The information in this document was created from the devices in a specific lab environment. All of the devices used in this document started with a cleared (default) configuration. If your network is live, make sure that you understand the potential impact of any command.
Capture Information
If a QPS system failure happens, collect this information:
Diagnostics and Debug Logs
- Log in to the Policy and Charging Rules Function (PCRF) client virtual machine (for example, pcrfclient01) and collect diagnostic information (for example, /opt/broadhop/installer/diag/diagnostics.sh).

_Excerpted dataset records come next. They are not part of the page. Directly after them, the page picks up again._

-- ==== Sys2Proof/Machine/Parts/Net.lean ====
section
/-! DEFINITION. State of the trunk ports and the ring (R260–R319). -/
namespace Sys2Proof.Machine

/-- TRUNK_CONFIG of one port (R283). -/
structure TrunkCfg where
  laneOff : BitVec 4 := 0
  dozeEn : Bool := false
  fastRetrain : Bool := true
  restoreEn : Bool := true
  minWidth : BitVec 2 := 0
  clocking : Bool := false
  rateMax : BitVec 2 := 2
  enable : Bool := true
  fomMin : Byte := 24
  dozeIdle : BitVec 16 := 20
  txPost : BitVec 5 := 4
  txPre : BitVec 3 := 1
  txSwing : BitVec 4 := 8
deriving DecidableEq, Repr

/-- Where a port stands (R268, R285): the states of TRUNK_STATUS, the electrical idle of a rate switch (R269) and the
wait after a failed attempt (R273). -/
inductive TrunkPhase where
  | disabled
  | detect
  | cdr
  | block
  | polarity
  | deskew
  | adapt
  | caps
  | rateIdle
  | backoff
  | up
  | stowed
  | diag
deriving DecidableEq, Repr

/-- One lane (R262, R270–R272, R279, R280, R286): signal detect, recovery or block lock, equaliser, figure of merit, what its
LANE_MARK blocks said, the EPOCH among it, and when the last came, since when its FOM has been low or good, whether it is lost in service, when its
latest invalid sync headers came, and the stage of its retraining in the background, 0 with none. Of the transmitter: the last 58
scrambled bits, the latest in bit 57. -/
structure LaneState where
  detect : Bool := false
  ctle : BitVec 4 := 0
  dfe : List (BitVec 6) := List.replicate 5 0
  fom : Byte := 0
  hdrErr : BitVec 16 := 0
  txLane : BitVec 2 := 0
  inverted : Bool := false
  marks : Nat := 0
  markSeq : Byte := 0
  markAt : Nat := 0
  markWidth : BitVec 2 := 0
  markEpoch : BitVec 4 := 0
  lowSince : Option Nat := none
  goodSince : Option Nat := none
  lost : Bool := false
  locked : Bool := false
  badAt : List Nat := []
  train : Nat := 0
  prbsFrom : Option Nat := none
  scram : BitVec 58 := 0
deriving DecidableEq, Repr

/-- A slot that waits to be sent (R277, R299): whether it must end in the stomp form, when its header arrived and the
receive hop delay then (R313), in 1/16 ns. -/
structure WaitSlot where
  slot : RawSlot
  stomp : Bool := false
  arrived : Option Nat := none
  delay : Nat := 0
deriving DecidableEq, Repr

/-- A slot in the replay buffer (R275–R278, R282): how often it has been sent, and what a slot not sent yet takes with it. -/
structure ReplaySlot where
  seq : BitVec 12
  slot : RawSlot
  stomp : Bool
  sends : Nat
  arrived : Option Nat := none
  delay : Nat := 0
deriving DecidableEq, Repr

/-- What a port remembers of its hop for a fast retrain (R274). -/
structure HopRecord where
  idTag : BitVec 16
  rate : BitVec 2
  lanes : List LaneState
deriving DecidableEq, Repr

/-- A width the receiver has asked for (R279, R280): the lanes in good order, the width, since when, and the EPOCH last seen as it
asked. -/
structure WidthAsk where
  good : BitVec 4
  width : BitVec 2
  since : Nat
  widen : Bool
  epoch : BitVec 4
deriving DecidableEq, Repr

/-- What waits for a reply to leave before the port goes down (R333). -/
inductive PortAct where
  | disable
  | retrain
  | diag (test : BitVec 4) (lanes : BitVec 4)
deriving DecidableEq, Repr

/-- One trunk port (R260–R287). `cfg` is in force, `nextCfg` waits for the next bring-up; `pllCommon` is the reference
the port PLL was last set for; `leftOut`: rates left out of RATES; `dealt`: the number of the next port block
modulo the lanes; `sinceMark`: port blocks since the last LANE_MARK group; `slipped`: blocks of the slot that comes were
discarded; `quietTill`: until when the transmitter of a hop declared down is off; `announced`: training has begun to show on the
lanes; `dozeDue`: the next control gap carries DOZE; `prbs`, `loopNear`, `loopFar`: the lanes under an out-of-service test. -/
structure TrunkPort where
  cfg : TrunkCfg := {}
  nextCfg : Option TrunkCfg := none
  phase : TrunkPhase := .disabled
  rate : BitVec 2 := 0
  pllCommon : Bool := false
  fast : Bool := false
  high : Bool := false
  attemptAt : Nat := 0
  stageAt : Nat := 0
  backoffTo : Nat := 0
  quietTill : Nat := 0
  announced : Bool := false
  widthRx : BitVec 2 := 0
  widthTx : BitVec 2 := 0
  lanesRx : BitVec 4 := 0
  lanesTx : BitVec 4 := 0
  txDoze : Bool := false
  dozeDue : Bool := false
  rxDoze : Bool := false
  rxWakeAt : Option Nat := none
  txWakeAt : Option Nat := none
  partnerAddr : BitVec 7 := 0x7F
  partnerTag : BitVec 16 := 0
  partnerEtp : Byte := 0
  failStage : BitVec 4 := 0
  failReason : BitVec 4 := 0
  lanes : List LaneState := List.replicate 4 {}
  leftOut : BitVec 3 := 0
  ready : Bool := false
  capsSeen : Nat := 0
  partnerCaps : Option (BitVec 64) := none
  record : Option HopRecord := none
  txSeq : BitVec 12 := 0
  replay : List ReplaySlot := []
  resend : List ReplaySlot := []
  rxSeq : BitVec 12 := 0
  nakSent : Bool := false
  ackOwed : Bool := false
  nakOwed : Bool := false
  ackAt : Nat := 0
  elastic : Int := 8
  slipped : Bool := false
  dealt : Nat := 0
  sinceMark : Nat := 0
  markSeq : Byte := 0
  epochTx : BitVec 4 := 0
  epochRx : BitVec 4 := 0
  ask : Option WidthAsk := none
  lastWiden : Option Nat := none
  positions : Nat := 0
  ownP1 : Option Nat := none
  transit : List WaitSlot := []
  idleSince : Option Nat := none
  act : Option PortAct := none
  eye : Option (BitVec 4) := none
  eyes : List (Byte × Byte) := List.replicate 4 (0, 0)
  delayAt : Nat := 0
  prbs : BitVec 4 := 0
  loopNear : BitVec 4 := 0
  loopFar : BitVec 4 := 0
  bringups : Counter := 0
  linkDowns : Counter := 0
  sheds : Counter := 0
  restores : Counter := 0
  replayed : Counter := 0
  naksSent : Counter := 0
  stomped : Counter := 0
  hdrErrs : Counter := 0
  ebSlip : BitVec 16 := 0
  dozeWakes : BitVec 16 := 0
deriving DecidableEq, Repr

/-- PORT_ASSIGN of one stream (R303). -/
structure PortAssign where
  port : BitVec 9
  dest : BitVec 7
  dir : Bool
  basted : Bool
  rsv : BitVec 20
  peak : BitVec 20
  suspended : Bool := false
deriving DecidableEq, Repr

/-- A stream packet whose slots are still coming in for the ingress contexts: its sender, its stream port and its words. -/
structure StreamRx where
  src : BitVec 7
  port : BitVec 9
  words : List Word
deriving DecidableEq, Repr

/-- The ring-time lock states (R312). -/
inductive TimeLock where
  | unlocked
  | locked
  | holdover
deriving DecidableEq, Repr

/-- Ring time (R312–R316): the count in 1/16 ns at `asOf`, a real instant in 1/16 ns, and what the count has still to slew
from then on; `gain` over `span`: what the count gained on the local clock between the last two results of LOCKED, its last
disciplined rate; `drift`: what it drifts by in HOLDOVER, in 1/16 ns per ms; `lastAny`: when the last TIME slot arrived. -/
structure RingTime where
  count : Nat := 0
  asOf : Nat := 0
  lock : TimeLock := .unlocked
  good : Nat := 0
  slew : Int := 0
  useB : Bool := false
  offset : Word := 0
  delayWest : Word := 0
  delayEast : Word := 0
  timeSlots : Counter := 0
  lastRingA : Option Nat := none
  lastAny : Option Nat := none
  gain : Int := 0
  span : Nat := 0
  drift : Int := 0
deriving DecidableEq, Repr

/-- Where the node stands with its address (R290, R291). -/
inductive AddrPhase where
  | none
  | tentative
  | confirmed
deriving DecidableEq, Repr

/-- State of the ring chapter (R287–R319). `backoff`: the node waits after a collision; `joinAt`: until when, or when it last
sent JOIN; `hopsA`, `hopsB`: the HOPS of the DISCOVER of generation `discGen` on RING_A and on RING_B; `ownerFrom`: since when no ROTOR has arrived; `txRest`: by stream, the slots of the packet in transmission that
are not inserted yet; `rxRest`: packets coming in; `ownQueue`: the other own slots that wait. -/
structure RingState where
  addrPhase : AddrPhase := .none
  addr : BitVec 7 := 0x7F
  lastAddr : BitVec 7 := 0
  probing : Bool := false
  probeClaimed : Bool := false
  collided : Bool := false
  joinAt : Option Nat := none
  backoff : Bool := false
  topoSeen : Bool := false
  sawUnwrap : Bool := false
  ownerFrom : Option Nat := none
  selfAt : Nat := 0
  gen : BitVec 16 := 0
  nodes : Byte := 0
  features : Byte := 0
  cRing : BitVec 20 := 0
  wrappedWest : BitVec 7 := 0
  wrappedEast : BitVec 7 := 0
  tRotNs : Word := 0
  position : Byte := 0
  discGen : BitVec 16 := 0
  hopsA : Option Byte := none
  hopsB : Option Byte := none
  rotSeqA : Option Word := none
  rotSeqB : Option Word := none
  q3A : BitVec 16 := 0
  q3B : BitVec 16 := 0
  usedP3A : Nat := 0
  usedP3B : Nat := 0
  usedP2A : List (Nat × Nat) := []
  usedP2B : List (Nat × Nat) := []
  isString : Bool := false
  unwrapped : Bool := false
  ownerLost : Bool := false
  lastRotor : Option Nat := none
  ports : List (Option PortAssign) := List.replicate 9 none
  claim : Option (Nat × PortAssign × Nat) := none
  wrapEast : Bool := false
  wrapWest : Bool := false
  hadHopEast : Bool := false
  hadHopWest : Bool := false
  orphans : Counter := 0
  wraps : Counter := 0
  collisions : Counter := 0
  ownQueue : List WaitSlot := []
  txRest : List (Nat × List RawSlot) := []
  rxRest : List StreamRx := []
  time : RingTime := {}
deriving DecidableEq, Repr

end Sys2Proof.Machine
end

- Log in to the PCRF client virtual machine and collect debug information. Debug information includes consolidated QNS log, svn repo, and QNS configuration details. Make sure that the consolidated logs cover the time of the system failure and that the debug level is set in the logback.xml file.
- Collect this output from your QPS (for example, Run /opt/broadhop/installer/diag/zip_debug_info.sh and the output is stored in /var/tmp/debug_info<date>.zip).
QPS License Information
- Log in to the PCRF client virtual machine and collect QPS license information. A QPS is usually licensed for a specific feature and there is a maximum number of concurrent sessions it supports. The QPS also has an expiration date for this feature.
- Navigate to this directory: /etc/broadhop/license and capture the output of the license (.lic) file. (for example,cat /etc/broadhop/license/QUANTUM201311210402429360.lic).
System Statistics
- Capture the system statistics (Example: CPU, memory, disk utilization).
- Log in to the PCRF client virtual machine and collect the output. Example: /opt/broadhop/control/top_qps.sh
- Log in to virtual machine that corresponds (for example, pcrfclient0x, lb0x, qns0x) and capture these system statistics:
cat /proc/meminfo > Allocated memory information
free –s 60 > Memory statistics for every single minute
vmstat 1 > CPU status for every single minute
ps –aux | head -10 > Top 10 process details which consumes most of CPU utilization
swapon –s > swap usage summary per device
. du -a | sort -n -r | head -n 10 > Top 10 files / directories consuming more space
- Login to sessionmgr virtual machine and collect the outputs mongostat and mongotop, which will help in order to troubleshoot whether the issue is related to the database or not.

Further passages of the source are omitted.